THE GRADUATE School has started a program allowing faculty members to finish their master’s degree within the next two years.

Following strict enforcement of the “no master’s degree, no teaching load policy” for faculty who had failed to earn MA’s within a five-year grace period, the Special Reprieve (SR) Program was conceived to aid full-time faculty members who had begun graduate studies in 2005 or before and had completed coursework but had yet to finish their degrees.

Faculty members with approved thesis proposals are qualified to avail themselves of a study leave with pay equivalent to a full-time teaching load of 24 units.

Graduate School Dean Marilu Madrunio noted that faculty members should possess at least a master’s degree “regardless of employment status.” But the school cannot offer the incentive to part-time faculty members.

“Since they were hired as part-timers, it is possible that they are affiliated with other universities on a full-time basis.
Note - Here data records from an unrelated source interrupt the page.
-- ==== Sys2Proof/Machine/Library.lean ====
section
/-! DEFINITION. The exact values of the library functions (R150) and of ROPE's cosine and sine (R166), to 2⁻⁵⁰⁰ or
better, and the results that the spec's error bounds admit. A fixed-point number here is an integer in units of
2⁻⁵¹², so that every FP32 value is exact. The result itself is the one that Config names where it lies within
the bound, and the correctly rounded one otherwise (log entry 6). -/
namespace Sys2Proof.Machine
open Sys2Proof

def fxOne : Int := 2 ^ 512
def fxMul (a b : Int) : Int := a * b / fxOne
def fxDiv (a b : Int) : Int := a * fxOne / b
def fxSqrt (a : Int) : Int := isqrt (a * fxOne).toNat

/-- A dyadic in fixed point; exact from 2⁻⁵¹² up. -/
def fxOf (d : Dy) : Int :=
  if 0 ≤ d.e + 512 then d.m * (2 ^ (d.e + 512).toNat : Nat) else d.m / (2 ^ (-(d.e + 512)).toNat : Nat)

/-! ## Series -/

/-- rⁿ / n! from term n on: `t` is the term before, `acc` the sum so far. -/
def expTerms (r : Int) : Nat → Nat → Int → Int → Int
  | 0, _, _, acc => acc
  | k + 1, n, t, acc => let t' := t * r / (fxOne * n); expTerms r k (n + 1) t' (acc + t')

/-- e^r for |r| below 1. -/
def expSmall (r : Int) : Int := expTerms r 110 1 fxOne fxOne

/-- p / n + p s² / (n + 2) + …, with alternating signs when `alt`. -/
def oddTerms (s2 : Int) (alt : Bool) : Nat → Nat → Int → Int → Int
  | 0, _, _, acc => acc
  | k + 1, n, p, acc => oddTerms s2 alt k (n + 2) (if alt then -(fxMul p s2) else fxMul p s2) (acc + p / n)

def fxAtanh (s : Int) : Int := oddTerms (fxMul s s) false 175 1 s 0
def fxAtan (s : Int) : Int := oddTerms (fxMul s s) true 130 1 s 0

def fxLn2 : Int := 2 * fxAtanh (fxOne / 3)
def fxPi : Int := 4 * (4 * fxAtan (fxOne / 5) - fxAtan (fxOne / 239))

/-- Terms of sine or cosine: `t` over n (n + 1), with sign. -/
def trigTerms (r2 : Int) : Nat → Nat → Int → Int → Int
  | 0, _, _, acc => acc
  | k + 1, n, t, acc => let t' := -(fxMul t r2) / (n * (n + 1)); trigTerms r2 k (n + 2) t' (acc + t')

/-- Sum of (−q)ⁿ / (n! (2n + 1)). -/
def erfTerms (q : Int) : Nat → Nat → Int → Int → Int
  | 0, _, _, acc => acc
  | k + 1, n, t, acc => let t' := -(fxMul t q) / (n + 1); erfTerms q k (n + 1) t' (acc + t' / (2 * n + 3))

def erfSeries (q : Int) : Int := erfTerms q 700 0 fxOne fxOne

/-! ## Functions -/

/-- e^x; beyond ±200, where every function of it is decided, a very large or a very small number stands for it. -/
def fxExp (x : Int) : Int :=
  if 200 * fxOne < x then 2 ^ 812
  else if x < -(200 * fxOne) then 1
  else
    let k := (x + fxLn2 / 2) / fxLn2
    let y := expSmall (x - k * fxLn2)
    if 0 ≤ k then y * (2 ^ k.toNat : Nat) else y / (2 ^ (-k).toNat : Nat)

/-- 2^x. -/
def fxExp2 (x : Int) : Int :=
  if 300 * fxOne < x then 2 ^ 812
  else if x < -(300 * fxOne) then 1
  else
    let k := x / fxOne
    let y := expSmall (fxMul (x - k * fxOne) fxLn2)
    if 0 ≤ k then y * (2 ^ k.toNat : Nat) else y / (2 ^ (-k).toNat : Nat)

/-- Exponent of a positive number, and its significand in [1, 2). -/
def fxSplit (u : Int) : Int × Int :=
  let k : Int := (Nat.log2 u.toNat : Int) - 512
  (k, if 0 ≤ k then u / (2 ^ k.toNat : Nat) else u * (2 ^ (-k).toNat : Nat))

def fxLnSig (m : Int) : Int := 2 * fxAtanh (fxDiv (m - fxOne) (m + fxOne))

def fxLn (u : Int) : Int := let (k, m) := fxSplit u; k * fxLn2 + fxLnSig m
def fxLog2 (u : Int) : Int := let (k, m) := fxSplit u; k * fxOne + fxDiv (fxLnSig m) fxLn2

/-- Sine and cosine. -/
def fxSinCos (x : Int) : Int × Int :=
  let k := (2 * x + fxPi / 2) / fxPi
  let r := (2 * x - k * fxPi) / 2
  let r2 := fxMul r r
  let s := trigTerms r2 70 2 r r
  let c := trigTerms r2 70 1 fxOne fxOne
  match (k % 4).toNat with
  | 0 => (s, c)
  | 1 => (c, -s)
  | 2 => (-s, -c)
  | _ => (-c, s)

def fxSigmoid (x : Int) : Int := fxDiv fxOne (fxOne + fxExp (-x))

def fxTanh (x : Int) : Int :=
  if 100 * fxOne < x then fxOne - 1
  else if x < -(100 * fxOne) then 1 - fxOne
  else let e := fxExp (2 * x); fxDiv (e - fxOne) (e + fxOne)

def fxErf (x : Int) : Int :=
  if 12 * fxOne < x then fxOne - 1
  else if x < -(12 * fxOne) then 1 - fxOne
  else fxDiv (2 * fxMul x (erfSeries (fxMul x x))) (fxSqrt fxPi)

/-- Φ(x), the normal distribution. -/
def fxPhi (x : Int) : Int :=
  if 17 * fxOne < x then fxOne - 1
  else if x < -(17 * fxOne) then 2 ^ 212
  else fxOne / 2 + fxDiv (fxMul x (erfSeries (fxMul x x / 2))) (fxSqrt (2 * fxPi))

/-- The tanh approximation of GELU: x σ(2 √(2/π) (x + 0.044715 x³)). -/
def fxGeluTanh (x : Int) : Int :=
  let z := x + fxMul (fxMul x x) x * 44715 / 1000000
  fxMul x (fxSigmoid (2 * fxMul (fxSqrt (2 * fxDiv fxOne fxPi)) z))

def fxSoftplus (x : Int) : Int :=
  if 200 * fxOne < x then x + 1 else if x < -(200 * fxOne) then 1 else fxLn (fxOne + fxExp x)

/-- The exact value of a library function of Table 6.5 at a finite input that no class action takes; `none` where
the function has no value. -/
def libExact (fnum : Nat) (x : Int) : Option Int :=
  match fnum with
  | 0x00 => some (fxExp x)
  | 0x01 => some (fxExp2 x)
  | 0x02 => some (fxLn x)
  | 0x03 => some (fxLog2 x)
  | 0x04 => some (fxDiv fxOne (fxSqrt x))
  | 0x05 => some (fxSqrt x)
  | 0x07 => some (fxTanh x)
  | 0x08 => some (fxSigmoid x)
  | 0x09 => some (fxMul x (fxSigmoid x))
  | 0x0A => some (fxGeluTanh x)
  | 0x0B => some (fxMul x (fxPhi x))
  | 0x0C => some (fxErf x)
  | 0x0D => some (fxSinCos x).1
  | 0x0E => some (fxSinCos x).2
  | 0x0F => some (fxSoftplus x)
  | 0x10 => some (fxExp x - fxOne)
  | 0x11 => if -fxOne < x then some (fxLn (fxOne + x)) else none
  | _ => none

/-! ## Error bounds -/

/-- Bound of Table 6.5 in units in the last place. -/
def libUlps (fnum : Nat) : Nat :=
  match fnum with
  | 0x00 | 0x01 | 0x02 | 0x03 | 0x04 | 0x05 => 1
  | 0x09 => 3
  | 0x0A | 0x0B => 4
  | _ => 2

/-- An FP32 value, an infinity standing for 2^128, and the spacing of values there, in fixed point. -/
def fxPlace (v : F32) : Int × Int :=
  if isInf v then (if F32.sign v then -(2 ^ 640) else 2 ^ 640, 2 ^ 616)
  else (fxOf (F32.dy v), (2 ^ (max (F32.expF v) 1 + 362) : Nat))

/-- The value lies within `n` units in the last place, and `slack` more, of the exact number. -/
def ulpsNear (n : Nat) (slack : Int) (v : F32) (y : Int) : Bool :=
  !isNaN v && decide (((fxPlace v).1 - y).natAbs ≤ n * (fxPlace v).2 + slack)

/-- The bound of a library function; sine and cosine beyond 2¹⁷ have an absolute one. -/
def libNear (fnum : Nat) (x : Int) (v : F32) (y : Int) : Bool :=
  if (fnum == 0x0D || fnum == 0x0E) && decide (2 ^ 17 * fxOne < (x.natAbs : Int)) then
    isFinite v && decide (((fxPlace v).1 - y).natAbs ≤ 2 ^ 490)
  else ulpsNear (libUlps fnum) 0 v y

/-- The correctly rounded value of a fixed-point number. -/
def fxRound (y : Int) : F32 := (roundF32s (decide (y < 0)) y.natAbs (-512) true).1

end Sys2Proof.Machine
end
The schools where they work full-time should be able to address their academic needs,” Madrunio said, adding that the Graduate School would assign a mentor to monitor the progress of research work.

“Since we are also running out of time, we are encouraging our faculty to avail themselves of the [Special Reprieve] soonest, such as this semester and the second semester,” she said.

Under the SR program, students taking master’s programs and are employed as faculty members may shift to a non-thesis program without taking refresher courses. But they must enroll at least 12 units of coursework and publish an article related to their field of study in a reputable journal.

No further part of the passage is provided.